十歳ぐらいの幼い少女。キラキラと光る金色の長い髪を双方で結い、つまらなさそうな冷めた目でこちらを見ている。ヒラヒラとレースのついたまるでパジャマの様な姿から、寝起きの様な印象を受けた。
「だれって……さっき名乗ったじゃん……」
「……がはっ……え……エルヴィ……」
「そ、『縄張りの魔女』エルヴィラ……ごめんねぇ、こんなナイスバディなレディじゃなくて……ふわぁあ」
欠伸をしながらエルヴィラ(少女)は先程サリヴァンが殺したはずの死体を指さす。すると、死体はムクリと起き上がり、そのままどこかへ帰っていった。
「使い魔……魔女なら使える当然の魔法だよ……まぁもっとも……私のは特別だけどね……」
サリヴァンはもう喋る事が出来なかった。ただ、ジッと目の前にいる子供の姿をした化け物を睨みつけていた。

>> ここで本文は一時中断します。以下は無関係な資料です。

-- ==== Sys2Proof/Tests/Slice0.lean ====
section
/-! SUPPORT. Tests of the model: witnesses of the obligations' hypotheses, ill-formed terms, worked examples and single commands. Each theorem `witness_<Name>` shows, for every clause of the obligation `<Name>` that has hypotheses, a state and
operands that meet them together, and where a clause has cases, one for the cases; the theorems `test_<what>` are ill-formed terms that WellFormed
refuses, the spec's worked examples, and single commands whose result a rule gives. (An image that passes R480's checks rests on the free
values of the signature check, log entry 49, so no witness shows one.) -/
namespace Sys2Proof.Tests
open Sys2Proof.Machine

set_option Elab.async false

/-- The state after acts on the reset state. -/
def st (l : List Act) : State := State.reset.run l

/-- The state at a GTC and a clock after acts on the reset state. -/
def at_ (g c : Nat) (l : List Act) : State := ({ State.reset with gtc := g, clock := c } : State).run l

/-- The domain d is ON. -/
def on (d : Nat) : Act := wr .PM_DOM_FSTATE 2 0 d

/-- Tile 0 is ON and its core runs. -/
def coreOn (l : List Act) : State := st ([on 0, wr .TC_CTL_RUN 1 0] ++ l)

theorem witness_TimeSourcesAndMode :
    (∃ (s : State) (link : Link), (s.rd .FL_STAT_STATE link = 5) ∧ ((s.vr .SYNC_SENT link = 0 ∨ 65536 ≤ (s.gtc + 2 ^ 64 - s.vr .SYNC_SENT_AT link) % 2 ^ 64)))
    ∧ (∃ (s : State) (c : Instr) (src : Nat), (s.domOn 171 = true) ∧ (s.vr .FIRST_LOCK = 1) ∧ (s.locked = true) ∧ (((∃ link srcTime rt hops, c = .syncMessage link true srcTime rt hops ∧ s.rd .GT_CTL_MODE = 0 ∧ s.rd .FL_STAT_STATE link = 5 ∧ src = (srcTime.toNat + rt.toNat / 2) % 2 ^ 64) ∨ ∃ word, c = .cableMarker word ∧ s.rd .GT_CTL_MODE = 2 ∧ src = (word.toNat + s.rd .GT_CABLE_DLY_DLY) % 2 ^ 64)))
    ∧ (∃ s : State, (s.domOn 171 = true) ∧ (s.gtc % 2 ^ 20 = 0) ∧ (2 ≤ s.rd .GT_CTL_MODE) ∧ (s.rd .GT_CTL_SYNC_OUT_EN = 1))
    ∧ (∃ s : State, (s.domOn 171 = true) ∧ (s.master = false))
    ∧ (∃ (s : State) (_v : W64), (s.domOn 171 = true)) :=
  ⟨⟨st [wr .FL_STAT_STATE 5 0], 0, by decide⟩,
   ⟨st [on 171, wv .FIRST_LOCK 1, wr .GT_STAT_LOCKED 1, wr .FL_STAT_STATE 5 0], .syncMessage 0 true 0 0 0, 0, by decide, by decide, by decide, .inl ⟨0, 0, 0, 0, by decide⟩⟩,
   ⟨at_ 1048576 0 [on 171, wr .GT_CTL_MODE 2, wr .GT_CTL_SYNC_OUT_EN 1], by decide⟩,
   ⟨st [on 171], by decide⟩,
   ⟨st [on 171], 1, by decide⟩⟩

theorem witness_FramesAndOverruns :
    (∃ (s : State) (v : W64), (s.domOn 171 = true) ∧ (testB v.toNat 0 = true) ∧ (testB v.toNat 2 = false))
    ∧ (∃ s : State, (s.domOn 171 = true) ∧ (s.rd .GT_FRAME_CTL_PEND = 1) ∧ (s.gtc = s.rd .GT_FRAME_BASE_BASE))
    ∧ (∃ s : State, (s.domOn 171 = true) ∧ (s.vr .TICK_AT ≠ s.gtc + 1) ∧ (s.scheduled = true) ∧ (s.gtc = s.rd .GT_TICK_NEXT_VALUE) ∧ (s.scheduleDue = false))
    ∧ (∃ (s : State) (k : Tile) (f : OpenFrame) (rest : List OpenFrame), (s.domOn k = true) ∧ (s.parts.openFrames.at k = f :: rest) ∧ (gtcBefore s.gtc f.endGtc = true))
    ∧ (∃ (s : State) (k : Tile) (f : OpenFrame) (rest : List OpenFrame), (s.domOn k = true) ∧ (s.parts.openFrames.at k = f :: rest) ∧ ((s.gtc = f.endGtc ∨ gtcBefore f.endGtc s.gtc = true)) ∧ (f.recorded = false))
    ∧ (∃ (s : State) (k : Tile) (f : OpenFrame), (s.atTick = true) ∧ (s.parts.openFrames.at k = [f]) ∧ (f.ticks = 65) ∧ (f.recorded = false))
    ∧ (∃ (s : State) (o : Overrun) (rest : List Overrun), (s.fwReady = true) ∧ (s.parts.overruns = o :: rest) ∧ (s.parts.events.length < 4096)) :=
  ⟨⟨st [on 171], 1, by decide⟩,
   ⟨st [on 171, wr .GT_FRAME_CTL_PEND 1], by decide⟩,
   ⟨st [on 171, wr .GT_FRAME_CUR_LEN 1], by decide⟩,
   ⟨at_ 1 0 [on 0, .parts fun p => { p with openFrames := p.openFrames.set 0 [(⟨0, 2, 0, 0, false⟩ : OpenFrame)] }], 0, (⟨0, 2, 0, 0, false⟩ : OpenFrame), [], by decide⟩,
   ⟨at_ 2 0 [on 0, .parts fun p => { p with openFrames := p.openFrames.set 0 [(⟨0, 2, 0, 0, false⟩ : OpenFrame)] }], 0, (⟨0, 2, 0, 0, false⟩ : OpenFrame), [], by decide⟩,
   ⟨st [on 171, wv .TICK_AT 1, .parts fun p => { p with openFrames := p.openFrames.set 0 [⟨0, 2, 65, 0, false⟩] }], 0, ⟨0, 2, 65, 0, false⟩, by decide⟩,
   ⟨st [on 169, wr .MB_STAT_FW_READY 1, .parts fun p => { p with overruns := [⟨0, 0, 0, 0, 0, 0⟩] }], ⟨0, 0, 0, 0, 0, 0⟩, [], by decide⟩⟩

「まぁ……残念だったね、結界の事に気付いたのは流石だと思ったけど、それでも詰めが甘いよ……だって、魔女本体を倒したら結界なんて消えるものでしょ」
言われてサリヴァンはハッと気付く、辺りがまだ真夜中の様に真っ暗なままである事に気付く。
まだ、結界は解けていなかったのだ。
「まだ魔女狩り終わらないのか……ああ……めんどくさい……ねぇ、どうして私達魔女を殺そうとするの? 別に私達何もしないよ? 人を食べるわけじゃ無いし……あ、いや、食べる奴もいたけど、少なくとも私は……あれ?」
サリヴァンは既に息絶えていた。カラカラになったその目は、死してなおエルヴィラを睨んでいた。
「ふわぁあ…ああそうか、人間はこれぐらいで死んじゃうんだっけ……これどうしよ? ……まぁ……動物が食べるか……ふわぁあ……もう一眠りしよ」
まるで、小うるさいハエを潰しただけの様な、なんて事ないという感じでエルヴィラは背伸びをしながらそんな事を呟く。
森に住む、『縄張りの魔女』エルヴィラ。彼女は目の前の死体に既に興味を無くして、今日のお茶にはどんなお菓子を食べよう、など、そんなどうでもいいような事を考えていた。